In terms of the period expense ratio, the company's sales/management/finance expense ratio in 2023Q3 was 0.44%/6.48%/0.03% respectively, year-on-year -0.11/-0.81/+1.94pct, and -0.04/+0.23/+0.63pct month-on-month.

Deeply cultivate the field of small varieties and actively explore new varieties and sectors

As the company gradually withdraws from the production of large varieties of products in the water reducing agent sector, the company will adhere to the business strategy of creating profit from small varieties, continue to deepen the field of small varieties, and actively explore new varieties, new categories, and new sectors. After years of practice, the company has formed a management system that revolves around sector development and operates in a systematic manner. Through the layout of products in the cultivation stage, growth stage, and maturity stage, etc., it promotes the sustainable development of the enterprise. As of 2023H1, the company has formed 16 major sectors and is continuously developing new products in new segments. Among them, application sectors such as polyetheramine and high-end electronic chemicals are in the accelerated development stage. In terms of sales volume, in Q3 of 2023, the company's small variety segment achieved sales volume of 37,400 tons, +17.82% year-on-year and +35.03% month-on-month. On the production capacity side, the company has an annual production capacity of nearly 300,000 tons of special surfactants. At the same time, in the first half of 2023, the company successfully promoted the commencement of construction of the “third plant” of the Real Madrid Kaimeike high-end functional new materials project, preparing production capacity for medium- to long-term development.
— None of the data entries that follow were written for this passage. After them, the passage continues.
-- ==== Sys2Proof/Machine/DramCore.lean ====
section
/-!
DEFINITION. DramCore: one line of a DDR5 channel read and written, the written-block bitmap, neighbour refresh and refresh
management, rank retirement and migration (R347 to R358, R362 to R365, R370 to R372, R380).
-/
namespace Sys2Proof.Machine

/-! ## Where a channel address lies (R347, R349, R363) -/

/-- V, the reserve at the top of the channel address space. -/
def State.reserveBytes (s : State) (c : Nat) : Nat := if s.chanSet (c / 8) = 0 then 2 ^ 27 else 2 ^ 28

/-- C, the channel address space. -/
def State.chanBytes (s : State) (c : Nat) : Nat := s.rf Reg.DMC_CFG.active c * s.rankBytes c

def State.reserveBase (s : State) (c : Nat) : Nat := s.chanBytes c - s.reserveBytes c

/-- The physical rank that DMC_CFG.map gives a logical rank. -/
def State.mapRank (s : State) (c l : Nat) : Nat := s.rf Reg.DMC_CFG.map c / 4 ^ l % 4

/-- The physical rank that serves a channel address: the destination below the migration pointer. -/
def State.physRank (s : State) (c ca : Nat) : Nat :=
  let l := ca / s.rankBytes c
  match (s.chan c).migration with
  | some m => if m.src = l && ca % s.rankBytes c / 4096 * 4096 < m.ptr then m.dst else s.mapRank c l
  | none => s.mapRank c l

/-- Rank states of DMC_STATUS. -/
def State.rankState (s : State) (c r : Nat) : Nat := s.rf Reg.DMC_STATUS.rank_state c / 8 ^ r % 8

def State.setRankState (s : State) (c r v : Nat) : State :=
  let w := s.rf Reg.DMC_STATUS.rank_state c
  s.setf Reg.DMC_STATUS.rank_state c (w - w / 8 ^ r % 8 * 8 ^ r + v * 8 ^ r)

/-- The row of a channel address, and its subchannel, bank group and bank. -/
def State.rowOf (s : State) (c ca : Nat) : Nat := ca / 2 ^ 19 % 2 ^ (16 + s.rf Reg.DMC_CFG.density c)
def State.bgOf (s : State) (c ca : Nat) : Nat := (ca / 128 % 8) ^^^ (s.rowOf c ca % 8)
def State.bankOf (s : State) (c ca : Nat) : Nat := (ca / 1024 % 4) ^^^ (s.rowOf c ca / 8 % 4)

/-- The location field of an error record (R377). -/
def State.dramLocation (s : State) (c ca g : Nat) : Nat :=
  c + s.physRank c ca * 2 ^ 4 + ca / 64 % 2 * 2 ^ 6 + s.bgOf c ca * 2 ^ 7 + s.bankOf c ca * 2 ^ 10 + s.rowOf c ca * 2 ^ 12
    + ca / 2 ^ 12 % 128 * 2 ^ 30 + g * 2 ^ 37

/-- Errors are kept by physical rank and granule of the rank. -/
def State.errKey (s : State) (c ca g : Nat) : Nat := s.physRank c ca * 2 ^ 40 + ca % s.rankBytes c / 32 + g

def State.granErrs (s : State) (c ca g : Nat) : ErrPat × Bool := SMap.get ([], false) (s.chan c).errs (s.errKey c ca g)

def State.setGranErrs (s : State) (c ca g : Nat) (e : ErrPat × Bool) : State :=
  s.updChan c fun d => { d with errs := SMap.set ([], false) d.errs (s.errKey c ca g) e }

/-! ## The written-block bitmap (R352 to R355) -/

/-- The block of a channel address counts as written; every block does without a bitmap, and so does the reserve. -/
def State.blockWritten (s : State) (c ca : Nat) : Bool :=
  !s.rb Reg.DMC_CFG.bitmap_en c || s.reserveBase c ≤ ca ||
    SMap.get false (s.chan c).written (ca / 4096) || SMap.get false (s.chan c).lineUe (ca / 4096 / 512)

/-- The line holds no codeword of its own: its block was never written but its bit was lost, or a training pattern lies
there. -/
def State.lineGarbage (s : State) (c ca : Nat) : Bool :=
  let d := s.chan c
  !SMap.get false d.lineFixed (ca / 64) &&
    ((SMap.get false d.lineUe (ca / 4096 / 512) && !SMap.get false d.written (ca / 4096)) ||
      (SMap.get false d.scrambled (s.physRank c ca) && ca % s.rankBytes c < 2 ^ 22))

/-- The written bits of a bitmap line change under a miscorrection: XOR of symbols into granule `g` of line `idx`. -/
def State.flipBitmap (s : State) (c idx g : Nat) (e : ErrPat) : State :=
  s.updChan c fun d => { d with written := e.foldl (fun m x =>
    if x.1 < 4 then m
    else (List.range 16).foldl (fun m b =>
      let cb := 512 * idx + 256 * g + 16 * (x.1 - 4) + b
      if bitOf x.2 b then SMap.set false m cb (!SMap.get false m cb) else m) m) d.written }

/-! ## The data of a line as DRAM holds it -/

/-- The granule is poisoned in DRAM: by the home's own copy while an owner's differs from it. -/
def State.dramPoison (s : State) (g : Nat) : Bool :=
  match (s.lineHome (g / 2)).stale with
  | some st => if g % 2 = 0 then st.poison0 else st.poison1
  | none => SMap.get false s.mem.poison g

def State.setDramPoison (s : State) (g : Nat) (b : Bool) : State :=
  match (s.lineHome (g / 2)).stale with
  | some _ => s.updLine (g / 2) fun l => { l with stale := l.stale.map fun st =>
      if g % 2 = 0 then { st with poison0 := b } else { st with poison1 := b } }
  | none => s.setPoison g b

/-- Change one stored byte of DRAM's copy. -/
def State.setDramByte (s : State) (a : Nat) (b : Byte) : State :=
  match (s.lineHome (a / 64)).stale with
  | some _ => s.updLine (a / 64) fun l => { l with stale := l.stale.map fun st => { st with bytes := st.bytes.set (a % 64) b } }
  | none => { s with mem := { s.mem with bytes := SMap.set 0 s.mem.bytes a b } }

def State.dramByte (s : State) (a : Nat) : Byte :=
  match (s.lineHome (a / 64)).stale with
  | some st => st.bytes.getD (a % 64) 0
  | none => SMap.get 0 s.mem.bytes a

/-- The ciphertext of granule `g` differs from what was written by `e` and the code no longer shows it: a plaintext granule
changes in those bits, an encrypted one loses the 16-byte blocks they lie in. -/
def State.flip320 (s : State) (g : Nat) (e : ErrPat) : State :=
  let a := 32 * g
  e.foldl (fun s x =>
    if x.1 < 4 then s
    else if s.mem.tagAt a < 2 * 2 ^ 32 then
      let b := a + 2 * (x.1 - 4)
      (s.setDramByte b (s.dramByte b ^^^ BitVec.ofNat 8 x.2)).setDramByte (b + 1) (s.dramByte (b + 1) ^^^ BitVec.ofNat 8 (x.2 / 256))
    else (List.range 16).foldl (fun s k =>
      let (v, s) := s.drawFree
      s.setDramByte (a + 16 * ((x.1 - 4) / 8) + k) (BitVec.ofNat 8 v)) s) s

/-! ## Rank retirement (R362 to R365) -/

/-- EV 0x0C0 to 0x0C6 of a channel. -/
def State.dmcEvent (s : State) (ev c : Nat) : State := s.raise ev .both (c / 8) c

def State.migStatus (s : State) (c st : Nat) : State :=
  (s.setf Reg.DMC_MIGRATE.status c st).setf Reg.DMC_STATUS.last_status c st

/-- Another channel migrates. -/
def State.otherMigration (s : State) (c : Nat) : Bool := s.dmc.any fun p => p.1 != c && p.2.migration.isSome

/-- Fence logical rank `l` below an offset (R365). -/
def State.fenceRank (s : State) (c l limit : Nat) : State :=
  let s := s.setRankState c (s.mapRank c l) 5
  let s := s.updChan c fun d => { d with fence := SMap.set 0 d.fence l limit }
  (s.dmcEvent 0x0C4 c).huskMode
Stock repurchases continue, demonstrating confidence in the company's development

On April 29, the company issued an announcement on the share repurchase plan through centralized bidding transactions. The total amount of capital the company plans to repurchase is not less than RMB 40 million, no more than RMB 80 million, and the repurchase price is no more than RMB 18 per share. The repurchase price of the shares will not exceed RMB 18 per share. The purpose of this repurchase of shares will be used for subsequent employee shareholding plans. This repurchase shows confidence in the company's future development prospects and high recognition of the company's value, further enhances the company's value, and enhances investor confidence. At the same time, it is also conducive to establishing and perfecting the company's long-term incentive mechanism, fully mobilizing the enthusiasm of the company's employees, effectively integrating shareholders' interests, company interests and individual employees' interests, and promoting the company's healthy and sustainable development. After the announcement of the repurchase plan, the company's share repurchases continued. As of September 30, 2023, the number of shares the company had repurchased was 3.8852 million shares, with a total transaction amount of 39.9985 million yuan.

The profit forecast and investment rating comprehensively consider the company's business situation in the first three quarters. We have appropriately lowered the company's profit forecast. The company's net profit for 2023-2025 is estimated to be 3.39, 4.81, and 602 million yuan respectively, corresponding to PE 19, 14, and 11 times, respectively. Considering that the company is actively developing new varieties and sectors in the small variety field, reflecting medium- to long-term growth, and maintaining a “buy” rating.

Risk indicates policy implementation, new capacity construction progress falling short of expectations, new capacity contribution performance falling short of expectations, fluctuations in raw material prices, changes in environmental protection policies, and a sharp decline in the economy.

The translation is provided by third-party software.